Alan Cooper, in his book About Face, emphasises that poorly designed navigation remains one of the most significant and common issues in interactive product usability. Even a quarter of a century after the book's publication, this is very much true.
Navigation plays a crucial role in the user experience, enabling users to navigate through the product with ease and clarity. When done right, it should be almost invisible and entirely predictable, providing users with a sense of safety and familiarity. This means that navigation should be designed user-centric: knowing the user's goals and tasks, and the context in which they are using the product.
A well-designed navigation should provide users with a clear understanding of where they are, where they can go, and how they can get there. Navigation involves visualising the user's current location and potential movements within the underlying information structure. However, if the content structure is a mess, no navigation can rescue it. At first, we have to ensure that the content structure and organisation are clear and logical, which in complex systems is easier said than done.
Healthcare applications are incredibly complex. On one hand, there is a task-oriented organisational structure that strictly divides work by user roles, shifts, and current patient status. On the other hand, there is the complexity of the patient record itself. Moreover, healthcare applications are notorious for their extensive clicking requirements, no wonder healthcare staff are tired of overwhelming and complicated user interfaces.
On an individual user level, we assist healthcare professionals in organizing their work by providing them with an optimized path to the patient record that considers the context of their current tasks and responsibilities.
By streamlining navigation, designers can make the application less overwhelming and more accessible.
Designers at Better have made quite a few bold navigation choices in their time to enhance the productivity and efficiency of our users.
Contextual navigation
Years ago, Better created a new information system for the University Children's Hospital Ljubljana, which was a step forward from the traditional hierarchical approach to data organisation (still common in many healthcare systems even today). The system was divided into two main levels: one for hospital administration and one for patient records. We made a bold move by completely removing the system menu bar and enabling navigation through contextual elements (popular with touch screens on mobile devices). Additionally, we aimed to transform as much raw data as possible into useful information.
Using panels
From a relatively small project aimed at digitising one of the numerous healthcare registries, which basically meant showing very long lists of data, came the idea of organising the user interface into panels, which allows users to browse through information without limitations, regardless of the hierarchical structure of the data. In theory, the number of panels could be unlimited. A soft overlapping of the panels could show the users where in the structure they currently are. It looked fresh and sleek. This innovative approach even earned us a Red Dot award. It worked. Until it didn’t.
Although the idea of using panels was attractive, it failed in practice. The implementation was poor because it required a level of precision beyond our capabilities at the time, which made it clunky and difficult to use. When we attempted to apply the concept to a big heterogeneous data set, where each piece of information is connected or related to other pieces of information through a network of links — like an electronic health record —, it fell apart.
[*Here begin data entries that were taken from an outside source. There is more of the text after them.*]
/-- A rectangle meets an image's shape, parity, boundaries and edges (R92). -/
def Image.fitsRect (im : Image) (x0 y0 w h : Nat) : Bool :=
  decide (w = im.width ∧ h = im.height ∧ (x0 + y0) % 2 = im.parity) &&
  (crossAt 40 x0 w == 0 || crossAt 40 x0 w == im.bx) && (crossAt 36 y0 h == 0 || crossAt 36 y0 h == im.bY) &&
  (!im.edges.getLsbD 0 || y0 == 0) && (!im.edges.getLsbD 1 || x0 + w == 80) &&
  (!im.edges.getLsbD 2 || y0 + h == 72) && (!im.edges.getLsbD 3 || x0 == 0)

/-- A rectangle lies inside a context's region. -/
def Ctx.covers (c : Ctx) (x0 y0 w h : Nat) : Bool :=
  decide (c.x0 ≤ x0 ∧ c.y0 ≤ y0 ∧ x0 + w ≤ c.x0 + c.w ∧ y0 + h ≤ c.y0 + c.h)

/-- Held storage of a paddock, the save of one task aside: KiB in each memory tile (R445). -/
def State.heldKib (s : State) (pad : Nat) (but : Option Nat) : Nat :=
  (s.saves.filter fun x => decide (x.2.pid.pad = pad ∧ some x.1 ≠ but)).foldl (fun n x => n + x.2.kib) 0

/-- Task-store entries and memory-tile KiB of the planes of a paddock that hold a load, one plane aside. -/
def Paddock.slotsUsed (d : Paddock) (but : Option Nat) : Nat :=
  (d.planes.zipIdx.filter fun x => x.1.st != .free && some x.2 != but).foldl (fun n x => n + x.1.slots) 0
def Paddock.kibUsed (d : Paddock) (but : Option Nat) : Nat :=
  (d.planes.zipIdx.filter fun x => x.1.st != .free && some x.2 != but).foldl (fun n x => n + x.1.kib) 0

/-- An image meets R92 in a paddock in which `held` KiB stay held, one plane aside. -/
def Image.fits (im : Image) (d : Paddock) (but : Option Nat) (held : Nat) : Bool :=
  im.fitsRect d.x0 d.y0 d.w d.h && decide (d.slotsUsed but + im.slots ≤ 256 ∧ d.kibUsed but + held + im.kib ≤ 256)

/-- Some paddock that the context may hold fits the image. -/
def Ctx.mayHold (c : Ctx) (im : Image) : Bool :=
  decide (im.slots ≤ 256 ∧ im.kib ≤ 256) &&
  (List.range 80).any fun x => (List.range 72).any fun y =>
    c.covers x y im.width im.height && im.fitsRect x y im.width im.height

/-- Two rectangles share a tile. -/
def Paddock.meets (d : Paddock) (x0 y0 w h : Nat) : Bool :=
  d.x0 < x0 + w && x0 < d.x0 + d.w && d.y0 < y0 + h && y0 < d.y0 + d.h

/-- A paddock may be dissolved: its four planes are FREE and nothing is held in it. -/
def State.dissolvable (s : State) (k : Nat) (d : Paddock) : Bool :=
  d.planes.all (fun pl => pl.st = .free) && s.heldKib k none == 0 && !(s.saves.any fun x => x.2.pid.pad = k ∧ x.2.kib > 0)

/-- A new paddock may be made there (R409 step 3). -/
def State.mayMake (s : State) (c : Ctx) (im : Image) (x0 y0 w h : Nat) : Bool :=
  c.covers x0 y0 w h && im.fitsRect x0 y0 w h && decide (im.slots ≤ 256 ∧ im.kib ≤ 256) &&
  s.pads.all fun kd => !kd.2.meets x0 y0 w h || s.dissolvable kd.1 kd.2

/-! ## Range servers (R331) -/

/-- Range servers of a die in use. -/
def State.serversUsed (s : State) (md : Nat) : Nat :=
  s.planes.foldl (fun n x => n + (x.2.servers.filter fun v => v.md = md).length) 0

/-- Free servers of the package. -/
def State.serversFree (s : State) : Nat := (List.range 4).foldl (fun n md => n + (64 - s.serversUsed md)) 0

/-- A choice of dies gives each range a server. -/
def State.serversOk (s : State) (mds : List Nat) (n : Nat) : Bool :=
  mds.length == n && mds.all (fun md => decide (md < 4)) &&
  (List.range 4).all fun md => decide ((mds.filter (· = md)).length + s.serversUsed md ≤ 64)

/-! ## The task's image (R88, R101, R106) -/

/-- A tack-store entry that a translation or an admission is still writing (R102). -/
def State.filling (s : State) (e : Nat) : Bool := ((mapGet s.tack e).map (·.filling)).getD false

/-- The context's handler load is in place, where it has one (R101). -/
def State.handlerReady (s : State) (ctx : Nat) : Bool :=
  !(s.ctx ctx).handler.getLsbD 0 || (s.ctx ctx).handlerEntry.any fun e => !s.filling e

/-- A lookup by the first four items of an identity among live entries (R93). -/
def State.lookup (s : State) (digest : BitVec 384) (load mask : Nat) : Option Nat :=
  (s.tack.find? fun e => e.2.digest = digest ∧ e.2.load = load ∧ e.2.mask = mask ∧ ¬ e.2.retiring ∧ ¬ e.2.bad ∧ ¬ e.2.filling).map (·.1)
The panel navigation was just too fragile and unstable to be practical. What we realised is that EHR documentation needs a robust and reliable container much like a cardboard box to be able to navigate the user through such disparate information. The panels were unsuccessful primarily in helping users understand where they were and where they could go.
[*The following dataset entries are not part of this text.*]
/-- Registers that an instruction writes, under the REP before it as well. -/
def writes (t : TaskCode) (k : Nat) : List Nat :=
  match t.repBefore k with
  | some r => (List.range 16).flatMap fun i => (stepped r (t.word k) i).writes.filter (· < 16)
  | none => (taskUse (t.word k)).writes

/-- Registers read before they are written, given those live after an instruction. -/
def before (u : TaskUse) (live : List Nat) : List Nat := (u.reads ++ live.filter fun r => !u.writes.contains r).eraseDups

/-- Registers live before each instruction, one round (R227 rule 4). A REP stands for its repetitions. -/
def liveRound (t : TaskCode) (live : List (List Nat)) : List (List Nat) :=
  let at_ (k : Nat) : List Nat := (live[k]?).getD []
  t.words.zipIdx.map fun x =>
    let k := x.2
    if taskOp x.1 = 0x69 then
      let after := at_ (k + 2)
      let runs (n : Nat) : List Nat := (List.range n).foldr (fun i l => before (stepped x.1 (t.word (k + 1)) i) l) after
      let counts : List Nat := if repImm x.1 then [min (repCount x.1) 16] else List.range 17
      ((if repImm x.1 then [] else [(taskA x.1).toNat]) ++ counts.flatMap runs).eraseDups.filter (· < 16)
    else before (taskUse x.1) ((t.succ k).flatMap at_).eraseDups

/-- The registers that are live-in to each task. -/
def liveIn (t : TaskCode) : List (List Nat) :=
  let l := t.words.foldl (fun l _ => t.liveRound l) (t.words.map fun _ => [])
  t.starts.map fun s => (l[s]?).getD []

end TaskCode

/-! ## Checks -/

/-- Reason and lowest bit of a check of one task word. -/
abbrev TaskCheck := Bool × Failure

/-- The channel that an output of a task block feeds: the ENTRY's block, slot and type. -/
def LoadCode.taskOut (c : LoadCode) (b : Blk) (k : Nat) : Option (Blk × Nat × Ty) :=
  (c.edgeFrom b.id k).bind fun e => (c.blk e.dst).bind fun x => if x.kind = 1 then none else (x.entryAt e.dstPort).map fun y => (x, y.1, y.2)

/-- The width that the consumer of an output channel reads. Where that fixes none, as in a task block or for a tok that only passes
through, the channel carries 64-bit values as soon as one SEND of the block puts one on it, for a channel has one width (R145). -/
def LoadCode.taskOutWidth (c : LoadCode) (b : Blk) (k : Nat) : Bool :=
  let reads : Option Bool := (c.taskOut b k).bind fun y => match chanWide y.2.2.chan with
    | some w => some w
    | none => (((y.1.instr y.2.1).map targetsOf).getD []).findSome? fun (u : Nat × Target) => c.inWidth c.reach y.1 u.2
  reads.getD (b.sendsWide k)

/-- The width of the tokens that reach an input channel: an edge's producer, or a parameter (R231). -/
def LoadCode.taskInWidth (c : LoadCode) (b : Blk) (k : Nat) : Option Bool :=
  match c.edgeTo b.id k with
  | some e => (c.blk e.src).bind fun x =>
    if x.kind = 1 then some (x.sendsWide e.srcPort)
    else (x.exitAt e.srcPort).bind fun y => match chanWide y.2.chan with
      | some w => some w
      | none => match x.feeds y.1 .a with | (s, j) :: _ => c.outWidth c.reach x s j | [] => none
  | none => if b.id = c.rec_.entry then (c.params.find? fun p => p.port == k).map fun p => decide (paramBytes p.ty = 8) else none

/-- The triggers that a RECV of word 1 can read are 64-bit, where the load fixes their width. -/
def LoadCode.recvOk (c : LoadCode) (b : Blk) (t : TaskCode) (k : Nat) : Bool :=
  (List.range t.starts.length).all fun s =>
    !(t.own s).contains k ||
    (if s < t.inputs then c.taskInWidth b s != some false
     else t.words.any fun w => match taskReply w with | some (j, n) => j + t.inputs == s && n == 2 | none => false)

/-- The MXOP that the row groups of an output channel reach: its block and slot. -/
def LoadCode.emitGoal (c : LoadCode) (b : Blk) (k : Nat) : Option (Nat × Nat) :=
  let next (x : Blk) (s : Nat) : Option Nat := (((x.instr s).map targetsOf).getD []).head?.map fun u => u.2.slot.toNat
  (c.taskOut b k).bind fun y => ((next y.1 y.2.1).bind (next y.1)).map fun s => (y.1.id, s)

/-- The output channels of a block's EMITA and EMITB. -/
def TaskCode.emits (t : TaskCode) : List Nat :=
  (t.words.filter fun w => taskOp w == 0x6D || taskOp w == 0x6E).map fun w => (w.extractLsb' 21 2).toNat

/-- An EMITA or EMITB channel feeds an ENTRY whose only target is operand a of an MXA or MXB (R241), and carries no SEND
tokens; all those of a block reach one MXOP, for the block stands on its tile. -/
def LoadCode.emitOk (c : LoadCode) (b : Blk) (t : TaskCode) (op k : Nat) : Bool :=
  (t.words.all fun w => !(taskOp w == 0x62 && ((w.extractLsb' 21 2).toNat == k))) &&
  (t.words.all fun w => !((taskOp w == 0x6D || taskOp w == 0x6E) && (w.extractLsb' 21 2).toNat == k) || taskOp w == op) &&
  (t.emits.all fun j => c.emitGoal b j == c.emitGoal b k) &&
  match c.taskOut b k with
  | none => false
  | some (x, s, _) => match (x.instr s).map targetsOf with
    | some [(_, u)] => u.operand == .a && (x.instr u.slot.toNat).any fun i => match i with
      | .mxa _ => op == 0x6D
      | .mxb _ => op == 0x6E
      | _ => false
    | _ => false

/-- What a REP asks of the instruction after it (R233, R234). -/
def TaskCode.repChecks (t : TaskCode) (k : Nat) (w : W32) : List TaskCheck :=
  let n := t.word (k + 1)
  let op := taskOp n
  let u := (taskUse n).fields
  let m := repMask w
  let next := decide (k + 1 < t.words.length) && !(op == 0x67 || op == 0x68 || op == 0x69 || op == 0x6A || op == 0x70)
  [(next, (0x0D, 25)),
   ((!m.testBit 0 || u.1) && (!m.testBit 1 || u.2.1) && (!m.testBit 2 || u.2.2), (0x0D, 21)),
   (!(op == 0x65 && n.extractLsb' 3 2 == 3#2 && m.testBit 0 && repStride w % 2 == 1), (0x0D, 8))]
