/-- Every channel has its circuit, no two channels share a track or a local track, and at most four data channels cross a boundary
edge, in both directions together. -/
def Image.routesOk (im : Image) (plan : Plan) : Bool :=
  let ws := im.routed
  let found := ws.filterMap fun w => (plan.routes.find? fun r => (r.node, r.op) == w.2.1).map fun r => (w, r)
  let tracks : List (Bool × Track) := found.flatMap fun x => x.2.path.map fun t => (x.1.2.2, t)
  let locals := found.filterMap fun x => x.2.out.map fun k => (x.1.2.2, placeXY (im.spot x.1.2.1.1), k)
  let crossings := (tracks.filter fun t => !t.1 && atBoundary plan t.2).map fun t => edgeOf t.2
  found.length == ws.length && plan.routes.length == ws.length &&
  found.all (fun x =>
    let a := im.spot x.1.1.src
    let b := im.spot x.1.2.1.1
    pathOk a b x.2.path && x.2.path.all (trackOk plan x.1.2.2) &&
    (x.2.out.isSome == !inSwitch b) && x.2.out.all fun k => decide (k < if x.1.2.2 then 16 else 8)) &&
  tracks.eraseDups.length == tracks.length && locals.eraseDups.length == locals.length &&
  crossings.all fun e => decide ((crossings.filter (· == e)).length ≤ 4)

/-! ## Plans -/

/-- A plan that the translator may take for an image made with it. -/
def Image.admits (im : Image) (l : Layout) (plan : Plan) : Bool :=
  planShapeOk plan && decide (im.tiles.length ≤ planMemTiles plan ∧ im.kib ≤ 256 ∧ im.slots ≤ 256 ∧ im.ranges.length ≤ 64) &&
  im.placesOk plan l.total && factorsOk l.c.g plan && l.extrasOk im plan &&
  im.arraysOk && im.busesOk plan && im.pes.all im.islOk && im.budrdOk && im.portsOk plan && im.routesOk plan

/-- The lists of n elements of a list. -/
def tuples {α : Type} (xs : List α) : Nat → List (List α)
  | 0 => [[]]
  | n + 1 => (tuples xs n).flatMap fun t => xs.map fun x => x :: t

/-- A choice from each of several lists. -/
def choices {α : Type} : List (List α) → List (List α)
  | [] => [[]]
  | xs :: rest => (choices rest).flatMap fun t => xs.map fun x => x :: t

/-- The tiles of a rectangle. -/
def tilesOf (w h : Nat) : List (Nat × Nat) := (List.range h).flatMap fun y => (List.range w).map fun x => (x, y)

/-- The places of a rectangle. -/
def allPlaces (w h : Nat) : List Place :=
  Place.none :: (tilesOf w h).flatMap fun t =>
    (List.range 8).map (Place.pe t.1 t.2) ++ (List.range 4).map (Place.router t.1 t.2) ++
    [.mfe t.1 t.2, .memTile t.1 t.2, .branch t.1 t.2]

/-- The routes of a channel in a rectangle: every list of its tracks without a repetition is among them. -/
def allRoutes (w h : Nat) (key : Nat × Nat) : List Route :=
  let tracks := (tilesOf w h).flatMap fun t => [Port.north, .east, .south, .west, .element].flatMap fun p =>
    (List.range 16).map fun k => { x := t.1, y := t.2, port := p, k : Track }
  (List.range (tracks.length + 1)).flatMap fun n => (tuples tracks n).flatMap fun path =>
    (none :: (List.range 16).map some).map fun out => { node := key.1, op := key.2, path, out }

/-- The plans of a load in a shape. Pages and queue capacities, which no bound concerns, are left at their defaults. -/
def Layout.plansIn (l : Layout) (features : Nat) (shape : Plan) : List Plan :=
  let t := l.net features
  let n := t.nodes.length + t.pes.length
  let places := allPlaces shape.width shape.height
  let keys := (t.wires.filter fun w => !onBus t.nodes w).map fun w => routeKey t.nodes.length w.dst
  (tuples (List.range 4097) l.c.g.factors.length).flatMap fun factors =>
  let (pes, slots) := l.added t.nodes factors
  (tuples places (pes + slots)).flatMap fun extras =>
  (tuples places n).flatMap fun ps =>
  (tuples (List.range 4) n).flatMap fun near =>
  (tuples (List.range 64) n).flatMap fun ports =>
  (tuples (List.range 80) n).flatMap fun points =>
  (choices (keys.map (allRoutes shape.width shape.height))).map fun routes =>
    { shape with places := ps, near, ports, factors, extras, routes, attach := points.zipIdx.map fun x => { node := x.2, point := x.1 } }

/-- The plans of a load. -/
def Layout.plans (l : Layout) (features : Nat) : List Plan :=
  (List.range 81).flatMap fun width => (List.range 73).flatMap fun height => [false, true].flatMap fun parity =>
  (List.range 41).flatMap fun bx => (List.range 37).flatMap fun bY => (List.range 16).flatMap fun e =>
    let shape : Plan := { width, height, parity, bx, bY, edges := BitVec.ofNat 4 e }
    if planShapeOk shape then l.plansIn features shape else []

/-- The least physical factors of a graph. -/
def leastFactors (g : IcoGraph) : List Nat := g.factors.map fun f => icoNat g.parts (f.off + 4) 2

/-- A load takes no more PEs, engines, router slots, memory tiles, attach points and copy ports than the whole grid has. -/
def Layout.countsFit (l : Layout) (features : Nat) : Bool :=
  let t := l.net features
  let add := l.added t.nodes (leastFactors l.c.g)
  let kinds := t.nodes.zipIdx.filterMap fun x => x.1.instr.map fun i => (i, placesFor t.nodes x.1 i (decide (l.total ≤ x.2)))
  let only (k : PlaceKind) : Nat := (kinds.filter fun x => x.2 == [k]).length
  let engines : Nat := (t.nodes.map fun x => match x.instr with
    | some (.mxop _) => 1
    | some (.mxtile _) => ((x.refs[5]?).getD 0) * ((x.refs[6]?).getD 0)
    | _ => 0).foldl (· + ·) 0
  let kib := (Layout.regions l.c).foldl (fun m x => max m (Layout.kib x.1 x.2)) 0
  decide (only .pe + t.pes.length + add.1 ≤ 23040 ∧ only .router + add.2 ≤ 23040 ∧ engines ≤ 2880 ∧
    (Layout.tiles l.c).length ≤ 2880 ∧ kib ≤ 256 ∧
    (kinds.filter fun x => portNode x.1).length + (t.pes.filter peOutside).length ≤ 304 * 16 ∧
    (kinds.filter fun x => copyNode x.1).length ≤ 64 * 8)

/-- Some plan respects every bound, so that some paddock can hold the load; the counts are looked at first. -/
def Layout.canFit (l : Layout) (features : Nat) : Bool :=
  l.countsFit features && (l.plans features).any fun plan => (l.image features Node.rank plan).admits l plan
In healthcare, specialisation is crucial, and each healthcare worker needs specific tools to perform their job effectively, requiring significant customisation (a unique aspect of the industry). Although digital tools in principle allow customisation, in practice this proves to cause too many issues. Everything is too complex, the development, maintenance, training, plus numerous interface versions combined with the need for rigorous patient data access control can also be dangerous.
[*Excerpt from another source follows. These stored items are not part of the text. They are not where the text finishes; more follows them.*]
/-- STATE_ECC_ERROR (R455): a queued token becomes poison 0x30, a register gets its tag set with 0x30, an accumulator cell its
poison bit; any other state makes the plane take fault 0x31, naming the node or the task-mode PE, and that fault cannot resume. -/
def stateErrors : Prop :=
  ∀ (s : State) (pl : Plane), s.plane? s.arg.plane = some pl → pl.st ≠ .free → pl.st ≠ .config →
    (∀ i n k t, s.arg.site = .queue i 0 k → pl.nodes[i]? = some n → n.a.toks[k]? = some t → t ≠ .ord →
      exec .stateEccError s = .next (s.setPlane s.arg.plane (pl.modNode i fun n =>
        { n with a := { n.a with toks := modifyAt n.a.toks k fun _ => .poison 0x30#8 } }))) ∧
    (∀ k q i t c x, s.arg.site = .channel k q i → pl.pes[k]? = some t → t.chans[q]? = some c → c.toks[i]? = some x → x ≠ .ord →
      exec .stateEccError s = .next (s.setPlane s.arg.plane (pl.modPe k fun t =>
        { t with chans := modifyAt t.chans q fun c => { c with toks := modifyAt c.toks i fun _ => .poison 0x30#8 } }))) ∧
    (∀ k r, s.arg.site = .register k r → exec .stateEccError s = .next (s.setPlane s.arg.plane (pl.modPe k fun t =>
      { t with regs := modifyAt t.regs r fun x => { x with tag := some 0x30#8 } }))) ∧
    (∀ i n m k, s.arg.site = .cell i k → pl.nodes[i]? = some n → n.st = .mfe m →
      exec .stateEccError s = .next (s.setPlane s.arg.plane (pl.modNode i fun n =>
        { n with st := .mfe { m with pois := modifyAt m.pois k fun _ => some 0x30#8 } }))) ∧
    (∀ i n, s.arg.site = .other i → pl.nodes[i]? = some n → exec .stateEccError s = .next
      (s.detectFault s.arg.plane (some (.node i)) { cause := 0x31, iter := some [n.e] } true)) ∧
    (∀ k, s.arg.site = .taskState k → exec .stateEccError s = .next
      (s.detectFault s.arg.plane (some (.pe k)) { cause := 0x31 } true))

/-- SRAM_ECC_ERROR (R264): the word of a memory tile that the error struck is poisoned; in a FIFO, the entry that holds it, and in a
line buffer the element. Which entry a word of a FIFO is of is the model's choice (log 117). -/
def sramErrors : Prop :=
  ∀ (s : State) (pl : Plane) (t : TileAlloc), s.plane? s.arg.plane = some pl → pl.tiles[s.arg.index]? = some t →
    s.arg.other < t.bytes →
    (t.mode = 0 → exec .sramEccError s = .next (s.setPlane s.arg.plane
      { pl with sram := pl.sram.writePoison (s.arg.index * 2 ^ 18 + s.arg.other) 4 })) ∧
    (t.mode = 1 → ∃ z : Plane, exec .sramEccError s = .next (s.setPlane s.arg.plane z) ∧ z = { pl with fifos := z.fifos } ∧
      ∀ q, mapGet pl.fifos (s.arg.index * 2 ^ 18) = some q →
        mapGet z.fifos (s.arg.index * 2 ^ 18) = some (modifyAt q (s.arg.other / 8) fun _ => .poison 0x31#8)) ∧
    (2 ≤ t.mode → s.arg.other / t.ty.bytes < t.lines * t.len → ∃ z : Plane,
      exec .sramEccError s = .next (s.setPlane s.arg.plane z) ∧ z = { pl with lbufs := z.lbufs } ∧
      ∃ b, mapGet z.lbufs s.arg.index = some b ∧
        mapGet b.cells (s.arg.other / t.ty.bytes / t.len * 512 + s.arg.other / t.ty.bytes % t.len) = some (.poison 0x31#8))

end Sys2Proof.Claims
end

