/-! ## KTURN (R376) -/

/-- KTURN: a request joins the edges of the group that the paddock has, all in this cycle; it waits while two of the context's
are pending on one of them. Data and poison are triggers alike. -/
def asksTurn : Prop :=
  ∀ (g : GArgs) (s : State) (p : PlaneId) (k : Nat) (pl : Plane) (n : Node) (t : Token), SlotTurn s p k pl n → n.a.head = some t →
    let u := afterGrant s p
    let es := s.padEdges p.pad (g.bits 9 7)
    (t.isMarker = true → pl.canEmit n (atSink t) = true →
      exec (.kturn g) s = .next (commitEffect u p k n { takes := [1, 0, 0, 0], emits := atSink t })) ∧
    (t.isMarker = false → (∃ e ∈ es, 2 ≤ (s.edge e).pending pl.ctx) → exec (.kturn g) s = .next s) ∧
    (t.isMarker = false → (∀ e ∈ es, (s.edge e).pending pl.ctx < 2) → pl.canEmit n [(0, .ord)] = true → ∃ z : State,
      exec (.kturn g) s = .next z ∧
      z.pads = (commitEffect u p k n { takes := [1, 0, 0, 0], emits := [(0, .ord)] }).pads ∧
      (∀ e ∈ es, z.edge e = { s.edge e with asks := (s.edge e).asks ++ [(s.cycle, pl.ctx, g.bits 6 0)] }) ∧
      ∀ e, e ∉ es → z.edge e = s.edge e)

end Sys2Proof.Claims
end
The user interface screens at both the organisational and personal levels are dependent on various parameters and statuses such as rules, roles, status, permissions, location, settings, etc. Although, the patient record data is static, the access to it is dynamic and dependent on the level of access granted. The same parameters that affect the personal level screens also apply at the organisational level.
That’s why Better applications are built using modules that can be customised using a low-code tool to meet each user's specific needs. Better Portal is the one holding all these modules together. Portal’s navigation should be strong and robust to prevent chaos. To achieve a user-friendly navigable interface, we are now addressing basic navigation questions such as "Where am I?" and "Where can I go?"
Furthermore, our approach is to organise the patient record into a hierarchy that allows the user to navigate from general to specific information. Any additional information is revealed in context. For example, a widget on the dashboard displays the current value of a parameter and some temporal context (a trend). Clicking on the element reveals additional information or leads deeper into the record into the history of that specific measurement.
We are now in exploration phase, but we will keep you up-to-date on how the redesign is going.